#### Exercise details
Reproduce the listing below exactly, from its first line down to and including the line with "let x := (List.range".
***** Information provided
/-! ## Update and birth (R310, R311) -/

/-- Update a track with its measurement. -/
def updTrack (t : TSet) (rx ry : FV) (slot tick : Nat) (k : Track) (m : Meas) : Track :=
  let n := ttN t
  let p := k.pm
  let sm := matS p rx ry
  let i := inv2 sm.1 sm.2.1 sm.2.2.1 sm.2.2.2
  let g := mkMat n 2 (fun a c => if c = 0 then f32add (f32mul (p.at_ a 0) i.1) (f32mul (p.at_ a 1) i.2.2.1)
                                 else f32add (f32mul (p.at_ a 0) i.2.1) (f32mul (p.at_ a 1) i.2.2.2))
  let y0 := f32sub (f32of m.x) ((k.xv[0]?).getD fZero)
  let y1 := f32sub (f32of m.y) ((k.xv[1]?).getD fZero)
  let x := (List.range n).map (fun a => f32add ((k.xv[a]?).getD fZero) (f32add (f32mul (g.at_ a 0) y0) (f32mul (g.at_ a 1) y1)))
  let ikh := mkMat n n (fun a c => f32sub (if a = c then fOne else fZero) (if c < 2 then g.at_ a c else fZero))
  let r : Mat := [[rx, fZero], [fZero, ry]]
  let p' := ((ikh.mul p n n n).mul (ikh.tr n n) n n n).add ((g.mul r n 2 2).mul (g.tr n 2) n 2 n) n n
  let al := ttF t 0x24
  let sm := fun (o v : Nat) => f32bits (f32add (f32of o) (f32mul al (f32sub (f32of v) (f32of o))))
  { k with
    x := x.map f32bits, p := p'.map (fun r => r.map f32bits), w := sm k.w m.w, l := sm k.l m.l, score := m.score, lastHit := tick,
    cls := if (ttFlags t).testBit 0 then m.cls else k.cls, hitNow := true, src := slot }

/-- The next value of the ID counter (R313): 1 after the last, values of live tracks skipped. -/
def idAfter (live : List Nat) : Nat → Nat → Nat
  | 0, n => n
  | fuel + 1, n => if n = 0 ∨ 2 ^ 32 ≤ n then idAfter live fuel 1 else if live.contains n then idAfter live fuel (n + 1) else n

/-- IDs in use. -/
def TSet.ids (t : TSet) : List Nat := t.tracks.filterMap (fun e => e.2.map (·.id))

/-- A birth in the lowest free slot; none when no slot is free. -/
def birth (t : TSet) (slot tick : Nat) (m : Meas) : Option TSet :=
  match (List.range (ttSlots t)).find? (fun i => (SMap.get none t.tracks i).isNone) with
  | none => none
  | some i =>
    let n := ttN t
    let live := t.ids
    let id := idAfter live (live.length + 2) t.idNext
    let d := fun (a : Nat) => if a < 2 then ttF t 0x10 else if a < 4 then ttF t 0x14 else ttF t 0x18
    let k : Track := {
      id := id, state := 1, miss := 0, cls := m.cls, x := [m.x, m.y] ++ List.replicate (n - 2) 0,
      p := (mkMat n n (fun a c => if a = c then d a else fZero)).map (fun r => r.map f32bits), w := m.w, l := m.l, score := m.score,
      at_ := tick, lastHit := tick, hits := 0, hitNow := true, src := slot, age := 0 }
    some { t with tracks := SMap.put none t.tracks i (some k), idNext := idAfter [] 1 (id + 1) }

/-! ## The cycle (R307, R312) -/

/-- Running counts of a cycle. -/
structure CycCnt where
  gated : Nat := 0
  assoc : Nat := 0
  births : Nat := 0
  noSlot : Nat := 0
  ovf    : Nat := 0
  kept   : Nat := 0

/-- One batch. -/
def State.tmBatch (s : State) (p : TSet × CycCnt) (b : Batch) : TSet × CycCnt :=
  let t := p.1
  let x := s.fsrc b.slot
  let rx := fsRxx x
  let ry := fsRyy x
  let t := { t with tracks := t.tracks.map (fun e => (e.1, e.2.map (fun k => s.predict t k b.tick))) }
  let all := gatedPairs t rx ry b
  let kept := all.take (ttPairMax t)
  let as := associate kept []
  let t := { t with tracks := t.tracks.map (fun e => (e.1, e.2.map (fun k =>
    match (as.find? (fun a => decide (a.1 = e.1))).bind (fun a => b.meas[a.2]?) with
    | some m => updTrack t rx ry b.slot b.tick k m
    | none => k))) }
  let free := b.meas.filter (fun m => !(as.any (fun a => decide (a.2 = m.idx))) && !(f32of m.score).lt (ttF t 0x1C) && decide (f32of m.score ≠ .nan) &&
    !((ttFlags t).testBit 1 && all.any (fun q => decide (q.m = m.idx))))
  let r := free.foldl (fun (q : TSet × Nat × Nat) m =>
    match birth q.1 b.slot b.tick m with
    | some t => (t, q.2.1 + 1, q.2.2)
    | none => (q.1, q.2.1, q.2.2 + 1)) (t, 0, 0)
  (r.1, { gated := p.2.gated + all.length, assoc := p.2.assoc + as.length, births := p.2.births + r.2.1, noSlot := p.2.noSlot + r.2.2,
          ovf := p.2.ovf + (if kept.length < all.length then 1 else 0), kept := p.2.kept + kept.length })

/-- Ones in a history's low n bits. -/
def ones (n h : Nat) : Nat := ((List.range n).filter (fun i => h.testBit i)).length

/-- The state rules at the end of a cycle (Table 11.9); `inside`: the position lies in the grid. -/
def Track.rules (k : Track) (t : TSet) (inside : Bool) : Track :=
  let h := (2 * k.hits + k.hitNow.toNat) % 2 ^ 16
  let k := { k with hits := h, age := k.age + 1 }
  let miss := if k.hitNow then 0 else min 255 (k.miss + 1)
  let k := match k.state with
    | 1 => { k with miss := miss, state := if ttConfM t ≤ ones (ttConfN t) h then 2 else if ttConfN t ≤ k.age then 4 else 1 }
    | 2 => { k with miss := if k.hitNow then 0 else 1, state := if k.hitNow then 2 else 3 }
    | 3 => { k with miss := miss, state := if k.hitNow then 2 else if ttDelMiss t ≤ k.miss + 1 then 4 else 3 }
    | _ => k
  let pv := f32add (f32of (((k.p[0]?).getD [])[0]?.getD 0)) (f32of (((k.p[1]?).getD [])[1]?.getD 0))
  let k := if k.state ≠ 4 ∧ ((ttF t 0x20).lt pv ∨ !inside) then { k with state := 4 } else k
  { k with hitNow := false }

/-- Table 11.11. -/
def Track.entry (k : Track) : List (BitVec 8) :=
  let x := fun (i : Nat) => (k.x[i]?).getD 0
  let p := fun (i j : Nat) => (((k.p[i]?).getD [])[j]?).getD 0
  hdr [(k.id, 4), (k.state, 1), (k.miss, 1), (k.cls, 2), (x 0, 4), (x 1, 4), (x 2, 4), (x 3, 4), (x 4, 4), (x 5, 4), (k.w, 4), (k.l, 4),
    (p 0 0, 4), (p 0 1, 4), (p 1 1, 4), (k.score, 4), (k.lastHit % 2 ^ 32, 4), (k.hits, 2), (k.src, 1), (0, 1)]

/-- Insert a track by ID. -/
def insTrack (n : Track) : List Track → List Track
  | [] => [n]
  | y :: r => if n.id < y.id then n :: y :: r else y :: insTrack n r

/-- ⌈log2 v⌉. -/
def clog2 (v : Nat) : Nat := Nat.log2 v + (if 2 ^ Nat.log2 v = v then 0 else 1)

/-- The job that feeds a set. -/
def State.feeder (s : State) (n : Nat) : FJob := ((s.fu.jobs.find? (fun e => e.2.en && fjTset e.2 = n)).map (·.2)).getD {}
**********
#### Expected answer
/-! ## Update and birth (R310, R311) -/

/-- Update a track with its measurement. -/
def updTrack (t : TSet) (rx ry : FV) (slot tick : Nat) (k : Track) (m : Meas) : Track :=
  let n := ttN t
  let p := k.pm
  let sm := matS p rx ry
  let i := inv2 sm.1 sm.2.1 sm.2.2.1 sm.2.2.2
  let g := mkMat n 2 (fun a c => if c = 0 then f32add (f32mul (p.at_ a 0) i.1) (f32mul (p.at_ a 1) i.2.2.1)
                                 else f32add (f32mul (p.at_ a 0) i.2.1) (f32mul (p.at_ a 1) i.2.2.2))
  let y0 := f32sub (f32of m.x) ((k.xv[0]?).getD fZero)
  let y1 := f32sub (f32of m.y) ((k.xv[1]?).getD fZero)
  let x := (List.range n).map (fun a => f32add ((k.xv[a]?).getD fZero) (f32add (f32mul (g.at_ a 0) y0) (f32mul (g.at_ a 1) y1)))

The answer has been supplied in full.